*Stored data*
--- START ---

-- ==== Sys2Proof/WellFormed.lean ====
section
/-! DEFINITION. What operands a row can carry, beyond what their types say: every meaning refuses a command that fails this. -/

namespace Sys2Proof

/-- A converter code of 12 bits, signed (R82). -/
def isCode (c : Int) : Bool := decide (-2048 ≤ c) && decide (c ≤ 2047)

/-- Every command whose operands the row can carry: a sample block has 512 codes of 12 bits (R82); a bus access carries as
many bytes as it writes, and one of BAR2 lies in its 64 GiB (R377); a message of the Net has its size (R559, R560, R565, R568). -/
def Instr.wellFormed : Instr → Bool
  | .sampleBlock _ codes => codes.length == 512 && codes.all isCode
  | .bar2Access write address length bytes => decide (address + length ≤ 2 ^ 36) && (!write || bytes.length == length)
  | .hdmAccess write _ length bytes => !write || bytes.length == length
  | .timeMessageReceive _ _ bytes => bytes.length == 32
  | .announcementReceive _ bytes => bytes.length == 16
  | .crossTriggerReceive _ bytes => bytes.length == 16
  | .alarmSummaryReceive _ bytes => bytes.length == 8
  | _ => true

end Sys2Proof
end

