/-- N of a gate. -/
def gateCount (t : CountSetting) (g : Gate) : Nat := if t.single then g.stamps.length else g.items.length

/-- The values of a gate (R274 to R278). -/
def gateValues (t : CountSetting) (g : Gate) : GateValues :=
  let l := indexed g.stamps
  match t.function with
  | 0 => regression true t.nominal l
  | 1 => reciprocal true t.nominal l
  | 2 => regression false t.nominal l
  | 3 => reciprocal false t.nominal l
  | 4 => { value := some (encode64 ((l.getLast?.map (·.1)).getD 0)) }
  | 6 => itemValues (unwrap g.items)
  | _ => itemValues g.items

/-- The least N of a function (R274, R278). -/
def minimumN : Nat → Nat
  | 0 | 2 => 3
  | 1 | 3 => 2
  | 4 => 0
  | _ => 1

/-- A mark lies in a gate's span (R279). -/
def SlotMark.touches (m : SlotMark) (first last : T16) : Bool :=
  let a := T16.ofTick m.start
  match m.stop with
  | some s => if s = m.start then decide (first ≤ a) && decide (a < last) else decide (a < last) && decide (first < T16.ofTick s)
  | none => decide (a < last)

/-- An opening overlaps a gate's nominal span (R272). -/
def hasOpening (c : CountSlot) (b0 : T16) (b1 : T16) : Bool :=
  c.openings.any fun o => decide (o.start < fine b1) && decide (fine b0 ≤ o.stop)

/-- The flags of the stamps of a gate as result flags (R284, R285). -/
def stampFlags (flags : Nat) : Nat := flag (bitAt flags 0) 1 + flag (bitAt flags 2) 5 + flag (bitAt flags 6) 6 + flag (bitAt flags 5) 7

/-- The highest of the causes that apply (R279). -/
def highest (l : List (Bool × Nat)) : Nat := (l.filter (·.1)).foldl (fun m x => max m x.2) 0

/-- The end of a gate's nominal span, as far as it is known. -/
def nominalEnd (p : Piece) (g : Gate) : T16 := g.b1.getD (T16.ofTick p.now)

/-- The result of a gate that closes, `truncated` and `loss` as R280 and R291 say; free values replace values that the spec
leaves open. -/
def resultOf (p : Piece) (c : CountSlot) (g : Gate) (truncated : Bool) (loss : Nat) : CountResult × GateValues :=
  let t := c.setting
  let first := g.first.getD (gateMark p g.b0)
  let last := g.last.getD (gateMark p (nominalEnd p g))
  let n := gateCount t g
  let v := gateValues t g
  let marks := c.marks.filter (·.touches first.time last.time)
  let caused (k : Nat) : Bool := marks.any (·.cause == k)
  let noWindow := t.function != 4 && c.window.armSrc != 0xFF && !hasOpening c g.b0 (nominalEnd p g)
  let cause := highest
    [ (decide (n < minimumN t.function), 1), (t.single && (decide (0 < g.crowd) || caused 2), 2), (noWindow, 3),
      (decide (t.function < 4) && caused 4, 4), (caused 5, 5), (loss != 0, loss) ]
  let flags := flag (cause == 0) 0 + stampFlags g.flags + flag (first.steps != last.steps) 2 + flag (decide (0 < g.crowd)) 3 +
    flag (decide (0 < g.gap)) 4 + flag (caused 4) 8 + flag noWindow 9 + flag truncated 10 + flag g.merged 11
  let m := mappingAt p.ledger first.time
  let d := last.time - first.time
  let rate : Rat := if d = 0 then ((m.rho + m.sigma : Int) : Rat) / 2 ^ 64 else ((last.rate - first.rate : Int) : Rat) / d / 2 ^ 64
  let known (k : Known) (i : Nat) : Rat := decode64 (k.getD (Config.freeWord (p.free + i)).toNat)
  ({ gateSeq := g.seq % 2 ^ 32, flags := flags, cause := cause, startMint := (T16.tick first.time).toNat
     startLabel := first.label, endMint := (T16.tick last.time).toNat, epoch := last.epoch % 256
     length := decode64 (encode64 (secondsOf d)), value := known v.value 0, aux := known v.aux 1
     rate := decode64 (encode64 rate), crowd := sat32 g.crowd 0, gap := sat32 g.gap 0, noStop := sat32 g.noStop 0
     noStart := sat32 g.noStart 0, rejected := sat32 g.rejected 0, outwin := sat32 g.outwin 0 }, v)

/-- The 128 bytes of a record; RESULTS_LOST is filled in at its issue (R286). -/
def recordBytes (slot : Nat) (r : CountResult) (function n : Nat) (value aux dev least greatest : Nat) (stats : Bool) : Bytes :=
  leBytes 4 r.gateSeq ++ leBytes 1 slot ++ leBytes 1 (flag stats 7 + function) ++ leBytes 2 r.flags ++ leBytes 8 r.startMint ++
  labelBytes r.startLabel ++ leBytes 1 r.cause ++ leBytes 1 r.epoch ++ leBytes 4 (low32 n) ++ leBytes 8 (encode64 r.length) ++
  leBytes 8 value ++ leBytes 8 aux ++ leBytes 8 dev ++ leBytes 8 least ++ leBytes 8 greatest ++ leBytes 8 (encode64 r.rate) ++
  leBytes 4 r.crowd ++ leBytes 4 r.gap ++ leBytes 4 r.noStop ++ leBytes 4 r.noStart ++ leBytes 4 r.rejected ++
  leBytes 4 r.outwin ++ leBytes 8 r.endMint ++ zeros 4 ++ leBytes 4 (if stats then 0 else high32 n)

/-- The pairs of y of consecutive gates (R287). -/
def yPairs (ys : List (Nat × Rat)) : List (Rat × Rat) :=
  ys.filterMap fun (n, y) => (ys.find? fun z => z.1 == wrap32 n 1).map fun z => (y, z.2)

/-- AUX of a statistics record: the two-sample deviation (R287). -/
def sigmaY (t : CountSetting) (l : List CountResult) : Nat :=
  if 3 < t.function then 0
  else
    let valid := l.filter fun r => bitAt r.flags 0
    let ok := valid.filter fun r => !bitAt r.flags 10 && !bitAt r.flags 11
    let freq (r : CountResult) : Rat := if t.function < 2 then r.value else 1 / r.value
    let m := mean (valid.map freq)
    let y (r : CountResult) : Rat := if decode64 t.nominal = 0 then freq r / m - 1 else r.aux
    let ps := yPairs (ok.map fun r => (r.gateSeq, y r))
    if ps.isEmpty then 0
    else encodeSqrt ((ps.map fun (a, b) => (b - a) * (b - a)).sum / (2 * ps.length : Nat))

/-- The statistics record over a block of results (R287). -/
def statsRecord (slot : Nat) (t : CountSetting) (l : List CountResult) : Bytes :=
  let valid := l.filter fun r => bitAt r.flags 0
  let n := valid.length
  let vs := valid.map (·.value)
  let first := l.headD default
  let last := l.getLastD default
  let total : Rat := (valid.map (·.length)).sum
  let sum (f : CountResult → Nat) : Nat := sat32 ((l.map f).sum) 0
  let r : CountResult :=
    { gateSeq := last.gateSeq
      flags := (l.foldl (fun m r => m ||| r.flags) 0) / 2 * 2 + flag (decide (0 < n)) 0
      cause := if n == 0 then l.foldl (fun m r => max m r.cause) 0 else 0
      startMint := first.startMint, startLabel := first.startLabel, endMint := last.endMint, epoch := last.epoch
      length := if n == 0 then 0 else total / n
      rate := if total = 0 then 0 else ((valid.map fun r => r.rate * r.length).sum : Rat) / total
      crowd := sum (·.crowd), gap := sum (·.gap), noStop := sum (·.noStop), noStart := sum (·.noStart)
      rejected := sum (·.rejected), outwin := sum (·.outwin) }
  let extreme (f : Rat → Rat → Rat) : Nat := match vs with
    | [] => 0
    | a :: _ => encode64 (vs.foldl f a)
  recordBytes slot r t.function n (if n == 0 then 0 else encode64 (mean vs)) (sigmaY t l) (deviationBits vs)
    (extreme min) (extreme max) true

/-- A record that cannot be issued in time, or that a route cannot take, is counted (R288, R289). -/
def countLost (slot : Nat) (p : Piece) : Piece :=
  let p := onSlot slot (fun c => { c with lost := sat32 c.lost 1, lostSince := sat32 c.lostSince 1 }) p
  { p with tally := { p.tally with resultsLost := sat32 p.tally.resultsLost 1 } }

--- END ---
--- START ---

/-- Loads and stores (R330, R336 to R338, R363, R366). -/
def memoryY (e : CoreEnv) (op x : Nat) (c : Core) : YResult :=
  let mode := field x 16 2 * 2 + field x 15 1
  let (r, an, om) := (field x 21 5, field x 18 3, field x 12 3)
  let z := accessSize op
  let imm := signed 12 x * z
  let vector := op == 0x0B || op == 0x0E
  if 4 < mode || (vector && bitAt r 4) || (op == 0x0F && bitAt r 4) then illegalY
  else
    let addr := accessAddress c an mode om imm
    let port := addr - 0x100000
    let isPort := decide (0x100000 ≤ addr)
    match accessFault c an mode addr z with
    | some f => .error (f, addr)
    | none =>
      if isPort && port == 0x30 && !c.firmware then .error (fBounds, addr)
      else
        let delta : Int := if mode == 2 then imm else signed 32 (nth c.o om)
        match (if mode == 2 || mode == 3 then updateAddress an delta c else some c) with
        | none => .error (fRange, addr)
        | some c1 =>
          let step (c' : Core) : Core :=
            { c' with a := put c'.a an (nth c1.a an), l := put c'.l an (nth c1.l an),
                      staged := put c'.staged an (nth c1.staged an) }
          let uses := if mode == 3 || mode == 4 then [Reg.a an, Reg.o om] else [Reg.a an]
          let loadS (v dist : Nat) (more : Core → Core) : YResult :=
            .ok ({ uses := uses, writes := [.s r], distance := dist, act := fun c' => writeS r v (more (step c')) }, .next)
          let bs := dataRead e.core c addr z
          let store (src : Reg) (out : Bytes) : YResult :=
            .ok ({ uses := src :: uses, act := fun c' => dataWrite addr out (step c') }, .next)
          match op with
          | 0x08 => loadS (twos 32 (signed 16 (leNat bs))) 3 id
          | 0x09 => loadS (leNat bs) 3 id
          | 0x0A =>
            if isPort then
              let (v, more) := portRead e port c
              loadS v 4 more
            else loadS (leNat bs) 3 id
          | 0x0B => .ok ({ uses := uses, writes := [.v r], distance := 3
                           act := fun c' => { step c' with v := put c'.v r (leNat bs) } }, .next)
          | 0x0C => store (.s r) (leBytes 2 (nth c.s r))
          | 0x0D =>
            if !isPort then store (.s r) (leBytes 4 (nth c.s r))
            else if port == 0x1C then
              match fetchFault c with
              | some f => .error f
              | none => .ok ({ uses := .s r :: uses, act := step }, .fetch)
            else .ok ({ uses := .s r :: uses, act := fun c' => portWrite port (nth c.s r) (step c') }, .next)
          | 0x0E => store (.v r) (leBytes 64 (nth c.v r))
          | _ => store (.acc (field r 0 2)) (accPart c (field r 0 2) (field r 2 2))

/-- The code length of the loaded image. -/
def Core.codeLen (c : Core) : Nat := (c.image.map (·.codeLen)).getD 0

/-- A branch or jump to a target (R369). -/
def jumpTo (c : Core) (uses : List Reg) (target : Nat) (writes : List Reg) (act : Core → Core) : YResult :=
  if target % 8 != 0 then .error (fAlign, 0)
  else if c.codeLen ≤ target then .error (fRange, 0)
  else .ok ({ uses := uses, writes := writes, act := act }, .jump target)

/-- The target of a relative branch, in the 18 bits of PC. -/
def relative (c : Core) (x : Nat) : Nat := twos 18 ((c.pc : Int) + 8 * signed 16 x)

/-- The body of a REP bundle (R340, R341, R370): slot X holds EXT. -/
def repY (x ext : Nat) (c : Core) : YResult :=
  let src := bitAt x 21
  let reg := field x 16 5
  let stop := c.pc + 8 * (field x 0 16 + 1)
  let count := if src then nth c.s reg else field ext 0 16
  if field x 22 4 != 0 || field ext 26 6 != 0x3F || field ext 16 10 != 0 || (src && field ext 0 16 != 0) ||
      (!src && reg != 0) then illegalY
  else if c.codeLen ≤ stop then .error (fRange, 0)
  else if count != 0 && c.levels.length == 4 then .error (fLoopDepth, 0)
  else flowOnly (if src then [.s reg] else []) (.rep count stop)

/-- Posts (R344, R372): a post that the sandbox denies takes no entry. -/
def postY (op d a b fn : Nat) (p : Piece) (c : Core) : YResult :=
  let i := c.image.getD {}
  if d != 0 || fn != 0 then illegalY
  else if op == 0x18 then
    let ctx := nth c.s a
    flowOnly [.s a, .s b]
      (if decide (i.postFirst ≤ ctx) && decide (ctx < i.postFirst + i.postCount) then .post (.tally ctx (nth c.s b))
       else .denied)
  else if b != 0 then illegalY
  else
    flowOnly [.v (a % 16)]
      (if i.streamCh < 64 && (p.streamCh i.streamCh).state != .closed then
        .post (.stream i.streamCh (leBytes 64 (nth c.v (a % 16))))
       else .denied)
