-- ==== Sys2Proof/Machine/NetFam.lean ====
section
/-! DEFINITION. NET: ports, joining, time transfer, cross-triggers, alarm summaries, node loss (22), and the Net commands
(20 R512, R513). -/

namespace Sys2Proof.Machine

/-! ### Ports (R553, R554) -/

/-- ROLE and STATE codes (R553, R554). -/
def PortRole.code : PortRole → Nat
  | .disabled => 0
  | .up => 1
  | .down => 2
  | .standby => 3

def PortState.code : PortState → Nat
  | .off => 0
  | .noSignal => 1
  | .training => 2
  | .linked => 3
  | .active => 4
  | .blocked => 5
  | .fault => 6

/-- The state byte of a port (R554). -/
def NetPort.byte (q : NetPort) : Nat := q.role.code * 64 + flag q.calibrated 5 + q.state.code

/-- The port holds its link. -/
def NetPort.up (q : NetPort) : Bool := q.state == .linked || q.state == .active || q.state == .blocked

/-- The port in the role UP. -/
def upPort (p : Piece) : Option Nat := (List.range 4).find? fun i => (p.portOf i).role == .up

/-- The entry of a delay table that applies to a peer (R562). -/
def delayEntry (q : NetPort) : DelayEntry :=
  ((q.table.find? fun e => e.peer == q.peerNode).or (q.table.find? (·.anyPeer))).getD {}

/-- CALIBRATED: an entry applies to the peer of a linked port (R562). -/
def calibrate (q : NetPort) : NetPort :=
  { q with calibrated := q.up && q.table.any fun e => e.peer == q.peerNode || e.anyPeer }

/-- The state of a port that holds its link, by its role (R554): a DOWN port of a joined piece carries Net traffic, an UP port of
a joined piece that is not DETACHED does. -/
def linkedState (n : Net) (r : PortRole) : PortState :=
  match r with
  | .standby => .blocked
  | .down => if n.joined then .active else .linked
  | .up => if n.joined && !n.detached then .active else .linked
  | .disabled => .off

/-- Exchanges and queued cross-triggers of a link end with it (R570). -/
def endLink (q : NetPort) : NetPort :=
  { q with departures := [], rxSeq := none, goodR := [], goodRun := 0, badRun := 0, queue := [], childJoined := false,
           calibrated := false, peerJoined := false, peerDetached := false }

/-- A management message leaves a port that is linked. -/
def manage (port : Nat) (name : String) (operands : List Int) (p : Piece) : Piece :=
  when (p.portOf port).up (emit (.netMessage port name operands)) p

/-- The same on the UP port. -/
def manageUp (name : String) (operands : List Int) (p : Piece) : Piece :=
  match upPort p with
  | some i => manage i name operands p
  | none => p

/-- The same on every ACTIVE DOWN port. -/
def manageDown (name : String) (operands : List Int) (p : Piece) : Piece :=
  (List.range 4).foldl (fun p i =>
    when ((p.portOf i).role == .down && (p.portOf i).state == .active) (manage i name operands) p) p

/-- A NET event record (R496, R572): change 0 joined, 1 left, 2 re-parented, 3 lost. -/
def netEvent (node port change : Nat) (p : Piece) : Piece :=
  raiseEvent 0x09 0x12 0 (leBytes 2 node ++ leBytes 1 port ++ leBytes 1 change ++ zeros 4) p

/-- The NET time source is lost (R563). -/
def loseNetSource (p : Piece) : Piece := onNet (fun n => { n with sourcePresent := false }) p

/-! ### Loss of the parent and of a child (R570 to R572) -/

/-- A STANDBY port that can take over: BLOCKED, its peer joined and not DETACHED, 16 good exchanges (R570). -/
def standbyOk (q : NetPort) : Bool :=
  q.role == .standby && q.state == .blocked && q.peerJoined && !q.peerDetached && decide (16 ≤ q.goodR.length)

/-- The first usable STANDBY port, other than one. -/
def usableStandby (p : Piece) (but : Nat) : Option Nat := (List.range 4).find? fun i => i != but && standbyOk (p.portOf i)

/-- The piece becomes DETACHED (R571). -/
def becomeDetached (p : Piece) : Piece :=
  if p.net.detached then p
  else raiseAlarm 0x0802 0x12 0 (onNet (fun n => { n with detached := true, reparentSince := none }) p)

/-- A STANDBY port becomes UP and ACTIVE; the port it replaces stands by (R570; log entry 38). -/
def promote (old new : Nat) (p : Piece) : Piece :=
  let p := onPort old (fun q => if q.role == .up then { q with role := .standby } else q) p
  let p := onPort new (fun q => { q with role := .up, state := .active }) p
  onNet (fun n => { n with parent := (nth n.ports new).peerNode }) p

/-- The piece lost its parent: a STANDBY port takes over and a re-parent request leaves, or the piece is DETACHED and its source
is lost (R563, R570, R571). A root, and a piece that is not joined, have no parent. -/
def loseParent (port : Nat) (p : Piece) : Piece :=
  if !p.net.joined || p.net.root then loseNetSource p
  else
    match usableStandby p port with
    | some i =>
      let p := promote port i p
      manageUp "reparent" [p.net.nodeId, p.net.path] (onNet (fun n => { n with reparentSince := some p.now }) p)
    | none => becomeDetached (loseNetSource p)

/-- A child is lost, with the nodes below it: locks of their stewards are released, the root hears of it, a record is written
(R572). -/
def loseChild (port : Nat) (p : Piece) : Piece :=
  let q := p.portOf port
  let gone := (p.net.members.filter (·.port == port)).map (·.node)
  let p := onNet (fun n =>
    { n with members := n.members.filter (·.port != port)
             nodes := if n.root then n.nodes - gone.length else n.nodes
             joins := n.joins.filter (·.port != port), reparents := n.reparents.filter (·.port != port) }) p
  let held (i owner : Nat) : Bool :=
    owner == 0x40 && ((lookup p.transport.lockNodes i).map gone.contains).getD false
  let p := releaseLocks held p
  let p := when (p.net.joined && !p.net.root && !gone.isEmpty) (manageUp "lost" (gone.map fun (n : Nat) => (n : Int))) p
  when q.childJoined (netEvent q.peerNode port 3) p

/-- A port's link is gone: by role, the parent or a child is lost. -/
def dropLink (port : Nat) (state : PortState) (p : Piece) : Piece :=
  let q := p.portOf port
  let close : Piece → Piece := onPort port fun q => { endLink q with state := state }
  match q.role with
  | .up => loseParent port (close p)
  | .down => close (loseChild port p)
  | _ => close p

--- END ---
--- START ---

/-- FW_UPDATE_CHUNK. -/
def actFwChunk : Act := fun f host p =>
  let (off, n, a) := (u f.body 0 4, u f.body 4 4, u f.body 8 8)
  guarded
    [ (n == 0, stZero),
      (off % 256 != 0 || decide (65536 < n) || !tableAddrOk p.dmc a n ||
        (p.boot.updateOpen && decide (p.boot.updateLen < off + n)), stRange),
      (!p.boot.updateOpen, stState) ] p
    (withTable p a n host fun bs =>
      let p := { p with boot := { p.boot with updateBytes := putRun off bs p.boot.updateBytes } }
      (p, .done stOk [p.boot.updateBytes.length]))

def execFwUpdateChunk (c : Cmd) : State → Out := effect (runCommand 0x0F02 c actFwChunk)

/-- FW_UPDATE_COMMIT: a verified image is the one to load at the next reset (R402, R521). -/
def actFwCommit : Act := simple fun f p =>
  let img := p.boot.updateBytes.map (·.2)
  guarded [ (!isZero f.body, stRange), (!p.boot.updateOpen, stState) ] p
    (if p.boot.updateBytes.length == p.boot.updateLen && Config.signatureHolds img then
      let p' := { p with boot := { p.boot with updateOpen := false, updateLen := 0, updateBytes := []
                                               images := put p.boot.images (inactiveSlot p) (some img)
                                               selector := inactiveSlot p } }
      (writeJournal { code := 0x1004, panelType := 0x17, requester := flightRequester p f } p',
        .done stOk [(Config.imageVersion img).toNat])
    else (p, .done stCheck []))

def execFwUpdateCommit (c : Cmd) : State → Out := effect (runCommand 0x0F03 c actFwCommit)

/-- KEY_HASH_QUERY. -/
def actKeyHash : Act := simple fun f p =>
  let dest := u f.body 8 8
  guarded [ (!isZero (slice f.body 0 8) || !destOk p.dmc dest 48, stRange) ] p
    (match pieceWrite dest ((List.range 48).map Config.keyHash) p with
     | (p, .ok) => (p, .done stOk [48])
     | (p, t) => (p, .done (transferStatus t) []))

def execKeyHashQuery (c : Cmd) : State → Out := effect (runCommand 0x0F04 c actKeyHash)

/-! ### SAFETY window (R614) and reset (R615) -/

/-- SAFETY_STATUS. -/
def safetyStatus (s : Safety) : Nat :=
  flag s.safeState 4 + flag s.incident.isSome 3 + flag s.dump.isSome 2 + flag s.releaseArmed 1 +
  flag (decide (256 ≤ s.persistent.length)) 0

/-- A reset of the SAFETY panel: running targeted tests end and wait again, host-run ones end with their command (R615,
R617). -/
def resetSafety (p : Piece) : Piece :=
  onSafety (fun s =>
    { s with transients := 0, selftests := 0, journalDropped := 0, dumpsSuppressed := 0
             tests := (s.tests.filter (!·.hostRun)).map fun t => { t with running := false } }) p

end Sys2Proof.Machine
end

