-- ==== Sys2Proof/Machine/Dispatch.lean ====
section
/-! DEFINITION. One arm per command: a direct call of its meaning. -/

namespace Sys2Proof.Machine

--- END ---

*GOAL OF THE EXERCISE*
If a line above holds the string "lean", copy it out.

*RESULT*
-- ==== Sys2Proof/WellFormed.lean ====
-- ==== Sys2Proof/Machine/NetFam.lean ====
-- ==== Sys2Proof/Machine/Dispatch.lean ====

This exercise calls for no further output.